Start of INFORMATION

-- ==== Sys2Proof/Machine/Control.lean ====
section
/-! DEFINITION. The control transfers BR, JMP (RET), JSR and JSRR (R120 to R126). None writes COND or reaches memory. -/

namespace Sys2Proof.Machine

/-- `x[7] <- pc`: the link write of JSR, JSRR and TRAP, which leaves COND alone (R22, R30). -/
def State.link (s : State) : State := s.setReg 7 s.pc

/-- BR (R121). -/
def execBr (n z p : Bool) (pcOffset9 : BitVec 9) (s : State) : Result :=
  .next (if branchTaken n z p s.cond then s.setPc (s.pcRelative pcOffset9) else s)

/-- JMP (R122). -/
def execJmp (baseR : Reg) (s : State) : Result :=
  .next (s.withReg baseR fun target => s.setPc target)

/-- JSR (R123): the target is computed from the PC that is saved. -/
def execJsr (pcOffset11 : BitVec 11) (s : State) : Result :=
  .next (s.link.setPc (s.pcRelative pcOffset11))

/-- JSRR (R124), in the order the parameter `JSRR_LINK_ORDER` gives. -/
def execJsrr (baseR : Reg) (s : State) : Result :=
  .next <|
    match s.params.jsrrLinkOrder with
    | .linkFirst => s.link.withReg baseR fun target => s.link.setPc target
    | .targetFirst => s.withReg baseR fun target => s.link.setPc target

end Sys2Proof.Machine
end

End of INFORMATION

*WHAT THIS TASK INVOLVES*:
Nothing but the lines from the one with "BR (R121). -/" through the final line of the records above should appear, each copied exactly.

*SOLUTION FOR THIS TASK*:
/-- BR (R121). -/
def execBr (n z p : Bool) (pcOffset9 : BitVec 9) (s : State) : Result :=
  .next (if branchTaken n z p s.cond then s.setPc (s.pcRelative pcOffset9) else s)

/-- JMP (R122). -/
def execJmp (baseR : Reg) (s : State) : Result :=
  .next (s.withReg baseR fun target => s.setPc target)

/-- JSR (R123): the target is computed from the PC that is saved. -/
def execJsr (pcOffset11 : BitVec 11) (s : State) : Result :=
  .next (s.link.setPc (s.pcRelative pcOffset11))

/-- JSRR (R124), in the order the parameter `JSRR_LINK_ORDER` gives. -/
def execJsrr (baseR : Reg) (s : State) : Result :=
  .next <|
    match s.params.jsrrLinkOrder with
    | .linkFirst => s.link.withReg baseR fun target => s.link.setPc target
    | .targetFirst => s.withReg baseR fun target => s.link.setPc target

end Sys2Proof.Machine
end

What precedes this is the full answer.